We tested the influence of Marangoni flow in sessile droplet HCR by comparing sessile droplet HCR to a cuvette incubation using 5X SSC with 0.05% Tween 20 buffer for both scenarios, and identical starting concentrations of trigger and hairpins. The sessile droplet volume was replenished to its original 5 μL volume every 10 minutes with Nanopure water for 1 hour to prevent positive effects from concentrating the reagents. If Marangoni flow was influencing the hairpin hybridization kinetics, we would expect to see increased HCR product in the sessile droplet over the microcentrifuge tube incubation even though the sessile droplet was never allowed to decrease significantly in volume. But this was not observed (Figure 3g): nearly identical HCR product was obtained in both the sessile and microcentrifuge tube incubations. As such, it does not appear that Marangoni flow is an influencing factor in sessile droplet HCR and further supports the theory that the observed enhancement is primarily due to the increasing reagent concentrations during evaporation.

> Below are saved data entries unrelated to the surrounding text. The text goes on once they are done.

-- ==== Sys2Proof/Tests/Slice0.lean ====
section
/-! SUPPORT. The tests: ill-formed commands refused, single steps of the spec's worked examples, and for each statement with hypotheses states and operands that meet them. Expected values are those of the section named, or reckoned by hand from its tables. -/

namespace Sys2Proof.Tests

open Sys2Proof Sys2Proof.Machine

/-! ## Ill-formed commands -/

theorem test_wellFormed_refuses_a_long_interval : Instr.wellFormed (.tick (2 ^ 31) 15 0 []) = false := by decide
theorem test_wellFormed_takes_the_longest_interval : Instr.wellFormed (.tick (2 ^ 31 - 1) 15 0 []) = true := by decide
theorem test_wellFormed_refuses_33_payload_octets :
    Instr.wellFormed (.auxFrame 0 1 0 (List.replicate 33 0)) = false := by decide
theorem test_wellFormed_refuses_32_argument_octets :
    Instr.wellFormed (.query 0 15 0 (List.replicate 32 0)) = false := by decide
theorem test_wellFormed_refuses_a_known_name_as_unknown :
    Instr.wellFormed (.unknownRequest 0 15 0 [14]) = false := by decide
theorem test_wellFormed_takes_an_unknown_name :
    Instr.wellFormed (.unknownRequest 0 15 0 [15]) = true ∧ Instr.wellFormed (.unknownRequest 0 15 0 []) = true := by
  decide

/-! ## States of the worked examples -/

/-- The state after one command, where it answers one. -/
def next (c : Instr) (s : State) : Option State :=
  match exec c s with
  | .next t => some t
  | .fault _ => none
  | .refused _ => none

/-- The table of section 1.8 as it is installed: the pairs 0.4 and 0.5 (a precondition on 0.4) and 1.1 and 1.2, and 2.8
alone; 1.1 with the dwell of section 2.12. -/
def table : List Entry :=
  [⟨4, some 5, 2, 0, none, some 0, some ⟨40, 3⟩, .lock⟩, ⟨5, some 4, 2, 0, none, some 0, none, .lock⟩,
    ⟨17, some 18, 3, 500, none, none, none, .lock⟩, ⟨18, some 17, 3, 0, none, none, none, .lock⟩,
    ⟨40, none, 0, 30000, some 20, some 1, none, .lock⟩]

/-- The settings of sections 7.11 and 8.7, with a report timeout of 5 ms and zone 1 in TOGGLE mode with 5 ms. -/
def settings : Settings :=
  { passPolicy := .opened, tmin := 20, tw := 50, grace := 100, failLimit := 3, resetPulse := 10, reportTimeout := 5,
    zoneMode := ⟨.direct, .toggle⟩, zoneTimeout := ⟨100, 5⟩, commitInRun := true }

/-- A channel that is OFF since long. -/
def restOf (c : Chan) : ChanRec := ⟨c, .off, Holds.none, .off, .off, some 0, none, none⟩

/-- The guard in RUN at guard time 1000 µs with every channel OFF, nothing waiting and both zones RELEASED. -/
def inRun : State :=
  { State.powerOn with
    now := 1000
    mode := .run
    committed := true
    staging := table
    active := table
    stagingSet := settings
    activeSet := settings
    chans := [restOf 4, restOf 5, restOf 17, restOf 18, restOf 40]
    window := ⟨true, 40⟩
    tick := ⟨.openFirst, some 70000, 0⟩
    stages := ⟨⟨.present, 0x20, false, some 5000⟩, ⟨.present, 6, false, some 5000⟩, ⟨.present, 0, false, some 5000⟩,
      StageRec.initial⟩
    zones := ⟨⟨true, true, none, .released, none⟩, ⟨false, false, none, .released, some 6000⟩⟩ }

/-- The guard in CONFIG with the same table, every channel FORCED by MODE. -/
def inConfig : State :=
  { inRun with
    mode := .config
    tick := ⟨.off, none, 0⟩
    chans := inRun.chans.map fun r => { r with state := .forced, holds := Holds.none.put .mode true }
    stages := ⟨StageRec.initial, StageRec.initial, StageRec.initial, StageRec.initial⟩
    zones := ⟨⟨true, true, none, .inactive, none⟩, ⟨false, false, none, .inactive, none⟩⟩ }

/-- The guard in SAFE for STREAM, every channel FORCED by SAFE, the monitor in OPEN_FIRST. -/
def inSafe : State :=
  { inRun with
    mode := .safe
    causes := ⟨true, false, false⟩
    chans := inRun.chans.map fun r => { r with state := .forced, holds := Holds.none.put .safe true } }

/-- The guard in SHUTDOWN for 219 ms. -/
def inShutdown : State :=
  { inConfig with mode := .shutdown, shutdownFor := 219000, utx := .silent, emit := { EmitQueue.empty with closed := true } }

/-- The guard in device reset with both causes. -/
def inBothResets : State := { State.powerOn with rstn := true, supplyLow := true }

/-- The state with a channel's record changed. -/
def withChan (c : Chan) (f : ChanRec → ChanRec) (s : State) : State := modChan c f s

/-- 1.1 switched on and emitted at 100 µs. -/
def onSince100 (c : Chan) (s : State) : State :=
  withChan c (fun r => { r with state := .on, requested := .on, effective := .on, onTime := some 100 }) s

/-- A setting record of one setting. -/
def oneSetting (c : Chan) (v : Level) (k : EmitClass) (order : Nat) : SetRec :=
  ⟨Chan.stage c, k, false, [⟨Chan.output c, v⟩], 900, order⟩
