-- ==== Sys2Proof/Machine/Ops.lean ====
section
/-!
DEFINITION. The named operations over the state: reads of a table entry, the writes of the build sequencer, and the
three outcomes of a request (60_exceptions.md R97): a response, a hold, a refusal. The block has no exception entry and
no return from one (R96, R101, R102); the refusal is the one shared operation that stands in their place.
-/

namespace Sys2Proof.Machine

/-- The status output `ready` (10_state.md R20). -/
def State.ready (s : State) : Bool := decide (s.phase = .ready)

/-- The bit that `PHASE` is (10_state.md R20). -/
def phaseBit : Phase → BitVec 1
  | .building => 0#1
  | .ready => 1#1

/-- The identifier width of a table (10_state.md R22). -/
def tableWidth (p : Params) : TableSel → Nat
  | .it => p.hidW
  | .jt => p.jidW
  | .nt => p.nidW

/-- The memory of a table (10_state.md R22). -/
def State.table (s : State) : TableSel → Memory
  | .it => s.it
  | .jt => s.jt
  | .nt => s.nt

/-- `IT[i]`, `JT[i]`, `NT[i]` (00_scope.md R14). An entry that nothing has written gives a FREE VALUE of the table's
width (notes/assumptions/6.md); no reader can observe it (10_state.md R27). -/
def State.entry (s : State) (sel : TableSel) (idx : DecodeIndex) : Nat :=
  match (s.table sel).read idx with
  | some v => v
  | none => Config.unwrittenEntry (tableCode sel) idx.toNat % 2 ^ tableWidth s.params sel

/-- A table entry as a response, zero-extended to 64 bits (30_encoding.md R44). -/
def State.entryData (s : State) (sel : TableSel) (idx : DecodeIndex) : Data := BitVec.ofNat 64 (s.entry sel idx)

/-- One write of the build sequencer: the same entry of the three tables (43_table_set.md R81, one combined pass). -/
def State.writeEntry (s : State) (idx : DecodeIndex) (t : Triple) : State :=
  { s with it := s.it.write idx t.interp, jt := s.jt.write idx t.jit, nt := s.nt.write idx t.name }

/-- The port the block attends to takes a new content. -/
def State.setPort (s : State) (q : Port) : State := { s with ports := s.ports.set s.active q }

/-- `respond(v)` (00_scope.md R14): the request completes and returns its data. -/
def State.respond (s : State) (v : Data) : State :=
  s.setPort { pending := none, response := some v, marks := none }

/-- The answer to a bare word: `DECODE`'s data, and what the other units say of the word (notes/assumptions/12.md). -/
def State.respondWord (s : State) (v : Data) (m : WordMarks) : State :=
  s.setPort { pending := none, response := some v, marks := some m }

/-- `refuse` (60_exceptions.md R98): no response, and the refusal mark is set for good. The refused request leaves its
port (notes/assumptions/9.md). -/
def State.refuse (s : State) : State :=
  { s.setPort { pending := none, response := none, marks := none } with refusalMark := true }

/-- `hold` (00_scope.md R14): the request is not answered in this step and stays pending. -/
def State.hold (s : State) : State := s

/-- A command that reads a table (44_dispatcher.md R87): held while `PHASE` is BUILDING, else answered with `v`. -/
def State.respondWhenReady (s : State) (v : Data) : State :=
  match s.phase with
  | .building => s.hold
  | .ready => s.respond v

end Sys2Proof.Machine
end

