-- ==== Sys2Proof/Machine/Dispatch.lean ====
section
/-!
DEFINITION. One arm per instruction: the meaning of each, for the port the block attends to.
-/

namespace Sys2Proof.Machine

def exec (i : Instr) (s : State) : Host.Outcome State Fault Refusal :=
  match i with
  | .decode w b => Sys2Proof.Machine.execDecode w b s
  | .decodeJit w b => Sys2Proof.Machine.execDecodeJit w b s
  | .decodeName w b => Sys2Proof.Machine.execDecodeName w b s
  | .isBranch a b => Sys2Proof.Machine.execIsBranch a b s
  | .index w b => Sys2Proof.Machine.execIndex w b s
  | .rotmask a b => Sys2Proof.Machine.execRotmask a b s
  | .tableRead a b => Sys2Proof.Machine.execTableRead a b s
  | .reserved a b => Sys2Proof.Machine.execReserved a b s
  | .nop => Sys2Proof.Machine.execNop s
  | .ori rest => Sys2Proof.Machine.execOri rest s
  | .add rest => Sys2Proof.Machine.execAdd rest s
  | .addRc rest => Sys2Proof.Machine.execAddRc rest s
  | .branch rest => Sys2Proof.Machine.execBranch rest s
  | .bc rest => Sys2Proof.Machine.execBc rest s
  | .bclr rest lk => Sys2Proof.Machine.execBclr rest lk s
  | .bcctr rest lk => Sys2Proof.Machine.execBcctr rest lk s
  | .rfid rest lk => Sys2Proof.Machine.execRfid rest lk s

end Sys2Proof.Machine
end

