-- ==== Sys2Proof/Machine/Step.lean ====
section
/-!
DEFINITION. One step: the first move of the agenda, or, where the agenda is empty, the default move.
-/

namespace Sys2Proof.Machine

/-- One step of the block. With nothing to do it rests. -/
def step (s : State) : Host.Outcome State Fault Refusal :=
  match s.agenda with
  | m :: rest => { s with agenda := rest }.perform m
  | [] =>
    match s.defaultMove with
    | some m => s.perform m
    | none => .next s

/-- `s` with an instruction of the opcode table where the next step takes it: pending on the first port, with that port
next to be served (notes/assumptions/15.md). -/
def State.withFetchWord (s : State) (nbits w : Nat) : State := s.place nbits w

end Sys2Proof.Machine
end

CROWDING AGENTS IN SESSILE DROPLET INCUBATIONS

During initial buffer optimization experiments, we observed a significant impact of Tween 20 on HCR product formation (Figure 4a), which is in part due to an increase in fluorescence output from the H1 fluorophore (Figures 4b and S5). A possible explanation for the increase in fluorescence output is reduction of guanine quenching. Guanine is reported to have strong quenching effects on ATTO dyes ⁵¹ and mild quenching effects on carbocyanine dyes,⁵² and the amphiphilic Tween 20 may provide a protective barrier around the slightly hydrophobic fluorophores.

Figure 4.

Tween 20’s impact on HCR. a) Cy3/Cy5 FRET ratios of hairpins incubated with synthetic DNA trigger for 1 hour in microcentrifuge tubes with (red) and without (blue) the presence of 0.05% Tween 20. b) ATTO 550 spectra with (red) and without (blue) the presence of 0.05% Tween 20. c) Agarose gel stained with SybrSafe showing 500 nM hairpins (no fluorophores) incubated with synthetic DNA trigger in microcentrifuge tubes (top) and sessile droplets (bottom) with (+) and without (−) the addition of Tween 20 in their respective hybridization buffers. Error bars show standard deviation from an n = 3, shaded regions represent the 95% confidence interval.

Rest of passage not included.